[Stored data entries]
****************************************

-- ==== Sys2Proof/Config.lean ====
section
/-! DEFINITION. What one device fixes for good (its fuses, keys and fused inventory) and the free values:
the values the manual leaves open, as constants without a body. -/

namespace Sys2Proof

/-- A value the manual leaves open (log 3): applied to the counter `State.freeCtr`, so that every use is a fresh one.
It decides, for instance, the length of the leading part that a fenced command has written (R410). -/
opaque Config.freeNat : Nat → Nat

/-- ECDSA P-256 verification of a signature over a SHA-256 digest (R24, R349), the standard's own function (log 4):
public key X ‖ Y (64 bytes), digest (32 bytes), r and s (32 bytes each). -/
opaque Config.ecdsaVerify : List Byte → List Byte → List Byte → List Byte → Bool

/-- Whether a 64-byte public key is a point of the P-256 curve (R354; log 4). -/
opaque Config.onCurve : List Byte → Bool

/-- The signature r ‖ s (64 bytes) that the identity key makes over a digest (R28, R355; log 4). -/
opaque Config.identitySign : List Byte → List Byte

/-- The identity public key X ‖ Y, derived from the fused secret at each reset (R350; log 5). -/
opaque Config.identityKey : List Byte

/-- The device's X.509 certificate in DER, at most 1,024 bytes (R350; log 5). -/
opaque Config.certificate : List Byte

/-- The 4 firmware public keys whose digests are in the hub ROM, as X ‖ Y (R349; log 5). -/
opaque Config.romKey : Nat → List Byte

/-- The token a serving program generates (R302 to R304; log 6): of context, request, and position. -/
opaque Config.token : Nat → Nat → Nat → BitVec 32

/-- A port's choice of the tile that a MOVE_OUT brings into the frame it frees (R194 leaves the choice to the port; log 7):
of the class and the tile moved out. -/
opaque Config.moveOutPartner : Nat → Nat → Nat

/-- The power estimate, in W, that verification forms for a clock plan (R25 names it, no rule computes it; log 8). -/
opaque Config.planPower : List Nat → Nat

/-- The event code of the Tally records that the three WEAVE_EVT bits write (R37 names the records and no code; log 35). -/
opaque Config.weaveEvent : Nat → Nat

/-- The firmware target that serves a context's load and request rings (R386 names the rings and not their target; log 36). -/
opaque Config.ringServer : Nat → Nat

/-- Which word of its port's residency map records a tile's frame (R188 gives the map's size and not its layout; log 71). -/
opaque Config.mapWord : Nat → Nat

/-- Tally code and payload of the fault event of a unit that faults while it adopts a generation (R32 names the event and gives no code; log 35): of the
unit's kind and index. -/
opaque Config.adoptFault : Nat → Nat → Nat × Nat

/-- The fused inventory: compute, SRAM, Ibex, memory-port, photonic and laser die counts (R12, R25). -/
def Config.inventory : List Nat := [8, 16, 8, 16, 8, 4]

/-- LPDDR5X tier, bytes (R19). -/
def Config.lpBytes : Nat := 2 ^ 40

/-- Top of the unified range, 1,040 GiB (R19, R405). -/
def Config.uniTop : Nat := 1040 * 2 ^ 30

/-- First device address of host memory (R405). -/
def Config.hostBase : Nat := 0x1000_0000_0000

/-- First device address that R324 excludes: host physical addresses lie below 0xF000_0000_0000 (R324). -/
def Config.devTop : Nat := 0x1_0000_0000_0000

end Sys2Proof
end

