/-- Backed tiles of a class (R187). -/
def backedOf (s : State) (k : Nat) : Nat := lpFrames + (slicesIn s).length * framesPer s - framesLost s k

/-- Whether a tile of the unified range is backed (R187, R201). -/
def tileBacked (s : State) (t : Nat) : Bool := t * 4096 < Config.uniTop && indexOf s t < backedOf s (classOf s t)

/-- Whether a tile is an overflow tile (R188). -/
def isOverflow (s : State) (t : Nat) : Bool := lpFrames ≤ indexOf s t

/-- The slices out of service at boot that lie below the number in service, and the slices in service at or above it: as many. -/
def slicesGone (s : State) : List Nat := s.tiers.outSlice.filter (· < (slicesIn s).length)
def slicesSpare (s : State) : List Nat := (slicesIn s).filter ((slicesIn s).length ≤ ·)

/-- The slice of an overflow tile whose R188 slice is `q`: `q` itself, but for a slice out of service at boot, whose tiles lie in the slices
that the class's unbacked tiles leave (log 25). -/
def sliceAt (s : State) (q : Nat) : Nat :=
  if s.tiers.outSlice.contains q then (slicesSpare s).getD ((slicesGone s).findIdx (· == q)) q else q

/-- The R188 slice number whose tiles lie in slice `d`. -/
def sliceNo (s : State) (d : Nat) : Nat :=
  if s.tiers.outSlice != [] && (slicesSpare s).contains d then (slicesGone s).getD ((slicesSpare s).findIdx (· == d)) d else d

/-- The place R188 gives a tile at initialisation. -/
def homeFrame (s : State) (t : Nat) : TFrame :=
  let j := indexOf s t
  if j < lpFrames then .lp j
  else .sram (sliceAt s ((j - lpFrames) / framesPer s)) ((j - lpFrames) % framesPer s)

/-- The frame that holds a tile, as the residency map records it (R188). -/
def frameOf (s : State) (t : Nat) : TFrame :=
  match s.tiers.resid.find? (fun x => x.1 == t) with
  | some x => x.2
  | none => homeFrame s t

/-- The tile whose place at initialisation is a frame of class `k`. -/
def tileAtHome (s : State) (k : Nat) : TFrame → Nat
  | .lp i => i * nChan s + k
  | .sram d p => (lpFrames + sliceNo s d * framesPer s + p) * nChan s + k

/-- The tile a frame of class `k` holds, if any. -/
def tileIn (s : State) (k : Nat) (f : TFrame) : Option Nat :=
  match s.tiers.resid.find? (fun x => classOf s x.1 == k && x.2 == f) with
  | some x => some x.1
  | none =>
    let t := tileAtHome s k f
    if (s.tiers.resid.any (fun x => x.1 == t)) || !tileBacked s t then none else some t

/-- Record a tile's frame; a tile at its place of R188 is not listed. -/
def setFrame (s : State) (t : Nat) (f : TFrame) : State :=
  let rest := s.tiers.resid.filter (fun x => x.1 != t)
  let l := if f = homeFrame s t then rest else rest.filter (fun x => x.1 < t) ++ [(t, f)] ++ rest.filter (fun x => t < x.1)
  { s with tiers := { s.tiers with resid := l } }

/-- Key of an SRAM frame's use bit: class, slice, position. -/
def useKey (k d p : Nat) : Nat := (k * 8 + d) * 2 ^ 20 + p

/-- Whether a tile's channel was lost to a delta since boot (R202). -/
def chanLost (s : State) (t : Nat) : Bool :=
  let h := chanOf s (classOf s t)
  (s.mport (h / 16)).lost.getLsbD (h % 16)
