/-! ### Responses at the requester -/

/-- The oldest access a response answers. -/
def answered (s : State) (k : FabPkt) (typs : List Nat) : Option Access :=
  s.accesses.find? (fun a => a.tag % 4096 == k.xtag.toNat && a.rank == k.src.toNat && typs.contains a.typ.toNat)

/-- The status a response gives its access: a refusal becomes FAULT_LINK (R234, R275). -/
def respStatus (st : Status) : Status := if refusedClass st then stLink else st

/-- The command or record that made an access still runs: after a fence nothing more is written for it (R410). -/
def ownerRuns (s : State) (a : Access) : Bool :=
  if a.unit < 800 then (s.core a.unit).running.any (fun r => r.start == a.owner.2)
  else (s.ce ((a.unit - 0x440) / 4)).inflight.any (fun r => r.order == a.owner.2)

/-- What a READRSP brings goes to its destination (R218): an element that a GCOPY gathers waits at its command for those before it; a read of another
owner is written. -/
def landRead (s : State) (a : Access) (bs : List Byte) : State :=
  match (if ownerRuns s a then a.dst else none) with
  | none => endAccess s a stDone
  | some (side, d) =>
    let w : Wr := { scratch := side, addr := d, bytes := bs }
    if a.unit < 800 then
      endAccess (s.modCore a.unit (fun c => { c with running := c.running.map (fun r => if r.start = a.owner.2 then { r with land := r.land ++ [(a.idx, w)] } else r) })) a stDone
    else
      match w.fault s with
      | some f => endAccess s a f.status
      | none => endAccess (applyWr { ctx := a.ctx } s w) a stDone

/-- READRSP (R229): the data goes to its destination and the access ends. -/
def execReadrsp (p : Nat) (s : State) : Host.Outcome State Fault Refusal :=
  match takeFront s p 0x10 with
  | none => .next s
  | some (k, s) =>
    match answered s k [0x03] with
    | none => .next s
    | some a =>
      if dataBad k then .next (settleColls (endAccess (noteE2E s p) a stEcc))
      else if k.status ≠ stDone then .next (settleColls (endAccess s a (respStatus k.status)))
      else .next (settleColls (landRead s a (unpackWords a.words (k.data.take k.len.toNat))))

/-- An owner has dropped a contribution of a context of this device (R256, R268). -/
def noteDropped (s : State) (a : Access) (st : Status) : State :=
  if st = stDropped then s.modCtx a.ctx (fun c => { c with ctr := ctrAddField c.ctr 0x198 32 32 1 }) else s

/-- ACK (R275). -/
def execAck (p : Nat) (s : State) : Host.Outcome State Fault Refusal :=
  match takeFront s p 0x11 with
  | none => .next s
  | some (k, s) =>
    match answered s k [0x01, 0x02, 0x04] with
    | none => .next s
    | some a => .next (settleColls (endAccess (noteDropped s a k.status) a (respStatus k.status)))

/-- ACK_TIMEOUT (R226): a packet unacknowledged 50 µs after sending is held to be lost. -/
def execAckTimeout (xtag : Nat) (s : State) : Host.Outcome State Fault Refusal :=
  match s.accesses.find? (fun a => a.live && a.tag % 4096 == xtag && decide (a.sent.toNat + 50000 ≤ s.time.toNat)) with
  | some a => .next (settleColls (loseAccess s a))
  | none => .next s

/-- A packet of a route that has left on a port is still unacknowledged (R226): a request without its response, or any frame on the port. -/
def routeOpen (s : State) (p rank : Nat) : Bool :=
  s.accesses.any (fun a => a.live && a.rank == rank) || (s.oport p).unacked.any (fun f => !f.pkt.fwd && f.pkt.dst.toNat == rank)

/-- ROUTE_PATH_CHANGE (R226): with no packet of the route unacknowledged, the route takes its new path, and its packets that have not left go there in
order (R235); with no path their accesses fail. -/
def execRoutePathChange (rank : Nat) (s : State) : Host.Outcome State Fault Refusal :=
  let pa := tget pathDef s.paths rank
  match pa.change, routeTo s.weave.cur.sects rank with
  | true, some r =>
    let old := livePort s r
    if routeOpen s old rank then .next s
    else
      let mine := fun (k : FabPkt) => !k.fwd && k.dst.toNat == rank
      let wait := (s.oport old).held.filter mine ++ (s.oport r.prim).waiting.filter mine
      let s := s.modOport old (fun o => { o with held := o.held.filter (fun k => !mine k) })
      let s := s.modOport r.prim (fun o => { o with waiting := o.waiting.filter (fun k => !mine k) })
      match wantPort s r with
      | some p =>
        let s := { s with paths := tset pathDef s.paths rank { alt := p != r.prim, change := false },
                          accesses := s.accesses.map (fun a => if a.rank = rank then { a with port := p } else a) }
        .next (wait.foldl (fun s k => emit s p k) s)
      | none =>
        let s := { s with paths := tset pathDef s.paths rank { pa with change := false } }
        .next (settleColls ((s.accesses.filter (fun a => a.rank == rank)).foldl (fun s a => endAccess s a stLink) s))
  | _, _ => .next s

/-! ### Device time (R236) and SYNC (R281) -/

/-- Slew the counter by at most 1 ns in each µs toward a target. -/
def slewTo (s : State) (target : Nat) : State :=
  if usOf s ≤ s.slewUs || target = s.time.toNat then s else { s with slew := some (s.time.toNat < target), slewUs := usOf s }

/-- The delay from rank 0 on a route (R236): on the alternate path the delays of both hops add up. The delay of the second hop, which this device does
not measure, is a free number (log 89). -/
def pathDelay (s : State) (r : Route) (d : Nat) : Nat × State :=
  if (tget pathDef s.paths r.rank).alt then let (x, s) := freeBelow s (2 ^ 16); (d + x, s) else (d, s)

/-- TIME (R236): the pair of times gives the link delay; the route to rank 0 steers device time. One with an uncorrectable word is not used (R233). -/
def execTime (p : Nat) (s : State) : Host.Outcome State Fault Refusal :=
  match takeFront s p 0x20 with
  | none => .next s
  | some (k, s) =>
    if dataBad k then .next (noteE2E s p)
    else
      let ts := k.data.getD 0 0
      let ta := k.data.getD 1 0
      let now := s.time
      let s := s.modOport p (fun o =>
        { o with lastTimeRx := some (ts, now),
                 delay := match o.lastTimeTx with | some t => if ta = 0 then o.delay else some (((now - t) - (ts - ta)).toNat / 2) | none => o.delay })
      let l := opSects s p
      match routeTo l 0, (s.oport p).delay with
      | some r, some d =>
        if ownRank l ≠ 0 && livePort s r == p then
          let (d, s) := pathDelay s r d
          .next (slewTo s (ts.toNat + d))
        else .next s
      | _, _ => .next s

/-- TIME_SEND (R236). -/
def execTimeSend (p : Nat) (s : State) : Host.Outcome State Fault Refusal :=
  if opMode s p ≠ 1 || !portUp s p then .next s
  else
    let k : FabPkt :=
      { typ := 0x20, genp := genPar s (.oport p), fwd := false, src := BitVec.ofNat 6 (ownRank (opSects s p)), dst := BitVec.ofNat 6 (portPlan (opSects s p) p).2,
        ctx := 0, len := 2, nbytes := 16, xtag := 0, att := false, fmt := 0, status := 0, addr := 0,
        data := [s.time, match (s.oport p).lastTimeRx with | some x => x.2 | none => 0], checks := [], header := .good, sig0 := 0, sig1 := 0 }
    .next ((emit s p k).modOport p (fun o => { o with lastTimeTx := some s.time }))

/-- SYNC (R281); a fenced rank's is dropped (R283). -/
def execSync (p : Nat) (s : State) : Host.Outcome State Fault Refusal :=
  match takeFront s p 0x21 with
  | none => .next s
  | some (k, s) =>
    if rankFenced s k.src.toNat then .next s
    else .next (syncArrive s (bitsOf k.addr.toNat 0 8) k.src.toNat (BitVec.ofNat 48 (bitsOf k.addr.toNat 8 48)))

/-! ### Link training (R232) -/

/-- The ports that a laser die feeds (R222). -/
def fedPorts (q : Nat) : List Nat := (List.range 8).map (8 * q + ·)

/-- A port has swept and retrained, or cannot: it neither calibrates nor trains. -/
def calDone (s : State) (p : Nat) : Bool := (s.oport p).state != 3 && (s.oport p).state != 1

/-- A laser die's recalibration completes once none of its ports calibrates or trains any more (R241, R244). -/
def settleLaser (s : State) (q : Nat) : State :=
  if (s.laser q).calibrating && (fedPorts q).all (calDone s) then s.modLaser q (fun l => { l with calibrating := false, recals := stick l.recals 1 }) else s

/-- A port that comes UP takes a retraining that was asked for while it calibrated (R243). -/
def takeRetrain (s : State) (p : Nat) : State :=
  if (s.oport p).retrain then settleColls (trainAgain (s.modOport p (fun o => { o with retrain := false })) p) else s

/-- A port comes UP: the packets that waited at it go. -/
def comeUp (s : State) (p : Nat) : State :=
  takeRetrain (releaseHeld (s.modOport p (fun o => { o with state := 2 })) p) p

/-- LINK_TRAINING (R232): with each end's rank equal to the other's port-plan peer the fabric port comes UP; otherwise it stays DOWN, as it does where its
rate holds it (R223). -/
def execLinkTraining (p peerRank peerPeer _peerGen : Nat) (s : State) : Host.Outcome State Fault Refusal :=
  let o := s.oport p
  let m := opMode s p
  if o.state ≠ 1 || m = 0 then .next s
  else if !rateOk s p then .next (settleLaser (settleColls (linkDown s p 0)) (p / 8))
  else if m = 2 then .next (settleLaser (comeUp s p) (p / 8))
  else if peerRank = (portPlan (opSects s p) p).2 && peerPeer = ownRank (opSects s p) then
    .next (settleLaser (comeUp (post s (uOport p) 0 0x090 0) p) (p / 8))
  else .next (settleLaser (settleColls ((linkDown s p 1).modOport p (fun o => { o with retryTrain := true }))) (p / 8))
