-- ==== Sys2Proof/Machine/Contexts.lean ====
section
/-! DEFINITION. Contexts: creation and destruction (R288 to R290), the serving scheduler (R301 to R304, R312), and Hurdles
(R283 to R286, R412). -/

namespace Sys2Proof.Machine

open Sys2Proof

/-! ### Adapter slots and requests (R301, R304, R312) -/

def rqAdapter (b : List Byte) : Nat := bitsOf (fld b 4 2) 0 14
def rqPromptLen (b : List Byte) : Nat := bitsOf (fld b 8 4) 0 21
def rqMaxNew (b : List Byte) : Nat := fld b 12 2
def rqPrompt (b : List Byte) : Nat := bitsOf (fld b 16 8) 0 48
def rqOut (b : List Byte) : Nat := bitsOf (fld b 24 8) 0 48
def rqState (b : List Byte) : Nat := bitsOf (fld b 32 8) 0 48
def rqStateLen (b : List Byte) : Nat := bitsOf (fld b 40 8) 0 40

def rqGroups : List Group := [gAll 0 1, (1, 1, 0x10), gAll 2 2, (4, 2, 2 ^ 14 - 1), (8, 4, 2 ^ 21 - 1), gAll 12 2, gAddr 16, gAddr 24, gAddr 32, (40, 8, 2 ^ 40 - 1)]

/-- The first failing field of a request record (R301, R304). -/
def rqFail (adn : Nat) (b : List Byte) : Option Nat :=
  firstFail (reservedFails rqGroups 0 64 b ++
    fails [(0, fld b 0 1 != 0x70), (4, decide (adn ≤ rqAdapter b)), (8, rqPromptLen b == 0 || decide (1048576 < rqPromptLen b)), (32, rqState b % 4096 != 0)])

/-- The regions of a request: offset of the address field, address, length, whether it is written. -/
def rqRegions (b : List Byte) : List (Nat × Nat × Nat × Bool) :=
  [(16, rqPrompt b, 4 * rqPromptLen b, false), (24, rqOut b, 4 * rqMaxNew b, true), (32, rqState b, rqStateLen b, true)]

/-- Adapter entries a request pins: entry 0, and its own where that is another. -/
def rqEntries (b : List Byte) : List Nat := if rqAdapter b = 0 then [0] else [0, rqAdapter b]

/-- Why a request is not admitted (R304). -/
def rqCheck (s : State) (r : Rec) : Option Refuse :=
  let l := s.weave.cur.sects
  let b := r.bytes
  let c := r.ctx
  match rqFail (s.ctx c).adn.toNat b with
  | some o => some (stDescriptor, o)
  | none =>
    match (rqRegions b).find? (fun g => !inRanges s l c g.2.1 g.2.2.1 || (g.2.2.2 && (hitsRo s c g.2.1 g.2.2.1 || hitsSealed s g.2.1 g.2.2.1))) with
    | some g => some (stPrivilege, g.1)
    | none =>
      match (rqRegions b).find? (fun g => g.2.2.1 != 0 && hitsUnbacked s g.2.1 g.2.2.1) with
      | some g => some (stBounds, g.1)
      | none =>
        match (rqEntries b).findSome? (fun e => devFault s (adAddr s c e) 64) with
        | some f => some (f.status, f.detail)
        | none =>
          if (rqEntries b).all (fun e => let t := adRead s c e; adValid t (adCur t)) then none else some (stDescriptor, 4)

/-- Add to, or take from, USERS of a slot of an adapter entry (R312). -/
def adUse (s : State) (c e k : Nat) (add : Bool) : State :=
  let a := adAddr s c e + 24 + 4 * k
  let u := leNat (uniRead s a 4)
  devWrite s { ctx := c } a (natLE 4 (if add then u + 1 else u - 1))

/-- Admit a request: pin the CUR slots (R302, R312). -/
def admitOne (s : State) (r : Rec) : State :=
  let c := r.ctx
  let t0 := adRead s c 0
  let e := rqAdapter r.bytes
  let ta := adRead s c e
  let s := adUse s c 0 (adCur t0) true
  let s := if e = 0 then s else adUse s c e (adCur ta) true
  s.modCtx c (fun x => { x with requests := x.requests ++
    [{ rec' := r, slot0 := adCur t0 == 1, slotA := adCur ta == 1, gen := BitVec.ofNat 32 (adGen ta (adCur ta)), chunk := x.chunk.toNat, read := 0, tokens := 0 }] })

/-- End a running request: its pins are released and it completes (R304). -/
def endRequest (s : State) (c : Nat) (q : Request) (st : Status) : State :=
  let s := s.modCtx c (fun x => { x with requests := x.requests.erase q })
  let e := rqAdapter q.rec'.bytes
  let s := adUse s c 0 (b2n q.slot0) false
  let s := if e = 0 then s else adUse s c e (b2n q.slotA) false
  loaderReport s q.rec' st (if doneClass st then q.tokens else 0) (if doneClass st then q.gen.toNat else 0)

/-- Admissions at the start of a step: at most `n` records are looked at (R302). -/
def admitAll : Nat → Nat → State → State
  | 0, _, s => s
  | n + 1, c, s =>
    let x := s.ctx c
    if x.hold || x.maxreq.toNat ≤ x.requests.length then s
    else
      match x.reqs with
      | [] => s
      | r :: rest =>
        let s := s.modCtx c (fun x => { x with reqs := rest })
        match rqCheck s r with
        | some f => admitAll n c (loaderReport s r f.1 0 f.2)
        | none => admitAll n c (admitOne s r)

def promptDone (q : Request) : Bool := rqPromptLen q.rec'.bytes ≤ q.read

/-- Prompt chunks of a step, in admission order, within a budget: no later request overtakes one that does not fit (R302, R303). -/
def chunksOf : Nat → List Request → List (Request × Nat)
  | _, [] => []
  | budget, q :: qs =>
    let c := min q.chunk (rqPromptLen q.rec'.bytes - q.read)
    if budget < c then [] else (q, c) :: chunksOf (budget - c) qs

/-- Replace a request of a context. -/
def putRequest (s : State) (c : Nat) (q q' : Request) : State := s.modCtx c (fun x => { x with requests := x.requests.map (fun y => if y = q then q' else y) })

****************************************

What you give back should be only the lines of the records above, starting at the line with "if (rqEntries b).all" and ending at the line with "requests := x.requests ++", restated word for word.

**SOLUTION FOR THIS PROBLEM**
          if (rqEntries b).all (fun e => let t := adRead s c e; adValid t (adCur t)) then none else some (stDescriptor, 4)

/-- Add to, or take from, USERS of a slot of an adapter entry (R312). -/
def adUse (s : State) (c e k : Nat) (add : Bool) : State :=
  let a := adAddr s c e + 24 + 4 * k
  let u := leNat (uniRead s a 4)
  devWrite s { ctx := c } a (natLE 4 (if add then u + 1 else u - 1))

/-- Admit a request: pin the CUR slots (R302, R312). -/
def admitOne (s : State) (r : Rec) : State :=
  let c := r.ctx
  let t0 := adRead s c 0
  let e := rqAdapter r.bytes
  let ta := adRead s c e
  let s := adUse s c 0 (adCur t0) true
  let s := if e = 0 then s else adUse s c e (adCur ta) true
  s.modCtx c (fun x => { x with requests := x.requests ++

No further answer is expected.